Your goal: Whenever a line carries the word "outside", pull it out of the entries.

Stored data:
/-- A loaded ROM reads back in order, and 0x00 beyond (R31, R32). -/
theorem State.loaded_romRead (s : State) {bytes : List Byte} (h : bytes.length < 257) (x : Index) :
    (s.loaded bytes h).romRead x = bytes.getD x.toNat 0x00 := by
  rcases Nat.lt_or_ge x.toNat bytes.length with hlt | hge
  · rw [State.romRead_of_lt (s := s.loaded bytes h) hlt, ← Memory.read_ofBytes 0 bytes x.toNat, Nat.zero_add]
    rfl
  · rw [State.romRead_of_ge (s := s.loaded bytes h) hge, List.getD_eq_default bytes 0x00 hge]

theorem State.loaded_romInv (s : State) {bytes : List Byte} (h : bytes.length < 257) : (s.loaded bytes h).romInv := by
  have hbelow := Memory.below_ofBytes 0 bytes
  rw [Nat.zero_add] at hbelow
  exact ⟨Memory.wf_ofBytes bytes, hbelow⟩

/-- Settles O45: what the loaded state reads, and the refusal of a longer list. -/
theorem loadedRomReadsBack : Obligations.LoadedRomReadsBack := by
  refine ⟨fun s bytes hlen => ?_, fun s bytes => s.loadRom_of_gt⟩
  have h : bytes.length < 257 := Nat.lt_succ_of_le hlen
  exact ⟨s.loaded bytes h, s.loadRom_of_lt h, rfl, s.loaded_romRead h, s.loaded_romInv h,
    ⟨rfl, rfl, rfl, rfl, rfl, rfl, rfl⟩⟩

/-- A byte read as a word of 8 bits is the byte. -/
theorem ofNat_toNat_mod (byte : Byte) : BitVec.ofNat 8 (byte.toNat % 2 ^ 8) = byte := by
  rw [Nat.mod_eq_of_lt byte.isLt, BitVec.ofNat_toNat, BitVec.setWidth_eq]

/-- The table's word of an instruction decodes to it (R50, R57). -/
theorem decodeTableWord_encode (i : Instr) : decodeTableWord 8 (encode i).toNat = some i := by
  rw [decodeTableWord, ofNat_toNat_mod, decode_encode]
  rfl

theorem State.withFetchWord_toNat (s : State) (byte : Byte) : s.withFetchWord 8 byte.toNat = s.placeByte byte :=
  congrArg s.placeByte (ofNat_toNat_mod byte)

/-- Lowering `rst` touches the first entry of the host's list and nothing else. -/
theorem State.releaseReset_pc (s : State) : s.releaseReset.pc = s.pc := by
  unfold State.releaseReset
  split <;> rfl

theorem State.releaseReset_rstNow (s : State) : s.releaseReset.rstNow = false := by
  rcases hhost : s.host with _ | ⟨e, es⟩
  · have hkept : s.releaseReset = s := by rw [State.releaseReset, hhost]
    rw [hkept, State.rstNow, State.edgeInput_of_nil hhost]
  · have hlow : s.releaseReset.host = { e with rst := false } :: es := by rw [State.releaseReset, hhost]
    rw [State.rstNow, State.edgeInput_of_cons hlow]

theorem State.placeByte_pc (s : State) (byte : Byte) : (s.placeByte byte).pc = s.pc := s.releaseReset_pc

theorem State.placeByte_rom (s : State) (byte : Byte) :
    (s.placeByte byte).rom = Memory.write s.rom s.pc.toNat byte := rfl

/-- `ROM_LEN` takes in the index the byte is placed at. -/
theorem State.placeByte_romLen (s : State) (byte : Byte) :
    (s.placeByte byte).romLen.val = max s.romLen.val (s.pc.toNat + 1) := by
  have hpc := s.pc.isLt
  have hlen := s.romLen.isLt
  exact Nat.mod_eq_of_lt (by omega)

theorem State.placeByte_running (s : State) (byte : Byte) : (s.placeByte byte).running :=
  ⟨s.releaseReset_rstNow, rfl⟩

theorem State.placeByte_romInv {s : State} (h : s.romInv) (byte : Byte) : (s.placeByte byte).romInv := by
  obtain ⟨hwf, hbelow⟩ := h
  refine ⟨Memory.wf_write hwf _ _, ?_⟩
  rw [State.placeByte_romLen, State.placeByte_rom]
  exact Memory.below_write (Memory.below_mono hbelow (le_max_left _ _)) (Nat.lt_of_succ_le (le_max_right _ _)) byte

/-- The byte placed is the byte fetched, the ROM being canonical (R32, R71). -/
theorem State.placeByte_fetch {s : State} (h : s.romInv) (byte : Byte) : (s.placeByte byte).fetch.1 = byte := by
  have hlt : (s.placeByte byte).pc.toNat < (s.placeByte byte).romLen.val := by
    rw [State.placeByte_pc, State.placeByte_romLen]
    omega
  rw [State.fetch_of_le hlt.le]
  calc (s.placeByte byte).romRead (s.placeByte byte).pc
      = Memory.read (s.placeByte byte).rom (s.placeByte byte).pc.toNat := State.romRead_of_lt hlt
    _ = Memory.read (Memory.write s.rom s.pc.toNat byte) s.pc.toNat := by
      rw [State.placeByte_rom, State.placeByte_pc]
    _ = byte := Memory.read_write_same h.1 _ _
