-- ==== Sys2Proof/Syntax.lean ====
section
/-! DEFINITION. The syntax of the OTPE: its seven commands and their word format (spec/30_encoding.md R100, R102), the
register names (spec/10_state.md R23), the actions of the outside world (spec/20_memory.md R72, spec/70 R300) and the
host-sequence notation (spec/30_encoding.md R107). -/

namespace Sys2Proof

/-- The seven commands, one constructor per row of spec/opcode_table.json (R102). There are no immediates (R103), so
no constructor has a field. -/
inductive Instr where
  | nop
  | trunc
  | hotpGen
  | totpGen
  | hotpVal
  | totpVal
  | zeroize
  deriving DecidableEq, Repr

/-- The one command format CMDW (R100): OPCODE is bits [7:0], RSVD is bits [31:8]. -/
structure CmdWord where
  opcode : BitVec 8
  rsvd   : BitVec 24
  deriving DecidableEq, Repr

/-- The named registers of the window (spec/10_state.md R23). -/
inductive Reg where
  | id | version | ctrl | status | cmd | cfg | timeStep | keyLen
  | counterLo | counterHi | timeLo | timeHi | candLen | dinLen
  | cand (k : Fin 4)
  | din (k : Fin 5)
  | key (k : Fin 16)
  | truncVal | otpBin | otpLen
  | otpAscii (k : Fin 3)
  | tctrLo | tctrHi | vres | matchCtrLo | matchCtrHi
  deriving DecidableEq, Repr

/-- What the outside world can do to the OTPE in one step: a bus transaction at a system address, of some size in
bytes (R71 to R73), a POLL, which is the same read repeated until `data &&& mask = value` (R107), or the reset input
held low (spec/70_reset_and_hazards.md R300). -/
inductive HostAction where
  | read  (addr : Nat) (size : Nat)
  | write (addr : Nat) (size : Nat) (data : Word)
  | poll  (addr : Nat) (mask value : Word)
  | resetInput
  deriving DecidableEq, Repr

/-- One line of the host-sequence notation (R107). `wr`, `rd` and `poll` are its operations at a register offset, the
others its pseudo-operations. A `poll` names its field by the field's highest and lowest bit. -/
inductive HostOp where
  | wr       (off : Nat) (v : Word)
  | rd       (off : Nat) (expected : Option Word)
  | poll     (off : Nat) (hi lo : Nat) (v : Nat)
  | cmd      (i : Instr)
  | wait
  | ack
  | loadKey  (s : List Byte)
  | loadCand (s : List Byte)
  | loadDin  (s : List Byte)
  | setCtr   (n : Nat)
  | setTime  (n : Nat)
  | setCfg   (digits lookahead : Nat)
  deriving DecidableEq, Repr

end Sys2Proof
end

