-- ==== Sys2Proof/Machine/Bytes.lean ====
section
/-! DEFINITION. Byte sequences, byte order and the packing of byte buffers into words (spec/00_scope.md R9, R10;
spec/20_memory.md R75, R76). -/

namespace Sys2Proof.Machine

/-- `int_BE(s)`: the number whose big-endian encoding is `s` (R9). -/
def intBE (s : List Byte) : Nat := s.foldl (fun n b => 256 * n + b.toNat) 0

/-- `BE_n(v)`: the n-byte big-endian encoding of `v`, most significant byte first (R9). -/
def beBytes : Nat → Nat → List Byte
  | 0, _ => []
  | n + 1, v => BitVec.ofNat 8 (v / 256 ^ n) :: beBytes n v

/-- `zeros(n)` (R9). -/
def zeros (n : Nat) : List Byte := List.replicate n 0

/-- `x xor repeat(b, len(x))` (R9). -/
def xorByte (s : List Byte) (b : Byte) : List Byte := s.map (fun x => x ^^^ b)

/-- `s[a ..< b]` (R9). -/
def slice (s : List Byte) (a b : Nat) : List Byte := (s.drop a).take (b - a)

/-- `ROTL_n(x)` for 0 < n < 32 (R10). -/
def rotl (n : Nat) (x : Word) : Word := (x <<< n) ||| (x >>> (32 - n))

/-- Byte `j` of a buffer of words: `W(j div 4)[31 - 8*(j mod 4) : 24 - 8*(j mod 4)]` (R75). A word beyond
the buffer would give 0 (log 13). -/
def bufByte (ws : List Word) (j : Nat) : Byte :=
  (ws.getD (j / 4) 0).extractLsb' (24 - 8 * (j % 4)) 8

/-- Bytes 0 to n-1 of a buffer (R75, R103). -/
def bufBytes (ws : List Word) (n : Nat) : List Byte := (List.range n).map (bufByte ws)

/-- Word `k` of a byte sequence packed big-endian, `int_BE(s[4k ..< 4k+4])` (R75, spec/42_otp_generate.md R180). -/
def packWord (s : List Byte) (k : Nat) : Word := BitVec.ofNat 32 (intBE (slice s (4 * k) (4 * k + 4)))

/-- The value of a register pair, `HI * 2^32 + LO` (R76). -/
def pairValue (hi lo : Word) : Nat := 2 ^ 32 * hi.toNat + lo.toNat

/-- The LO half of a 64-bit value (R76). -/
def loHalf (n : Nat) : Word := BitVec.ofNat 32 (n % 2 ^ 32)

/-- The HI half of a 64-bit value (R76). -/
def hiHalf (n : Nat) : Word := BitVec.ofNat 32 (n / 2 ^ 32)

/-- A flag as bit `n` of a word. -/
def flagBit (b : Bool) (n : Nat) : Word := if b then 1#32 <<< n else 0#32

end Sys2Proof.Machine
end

Answer:
register names (spec/10_state.md R23), the actions of the outside world (spec/20_memory.md R72, spec/70 R300) and the
/-- What the outside world can do to the OTPE in one step: a bus transaction at a system address, of some size in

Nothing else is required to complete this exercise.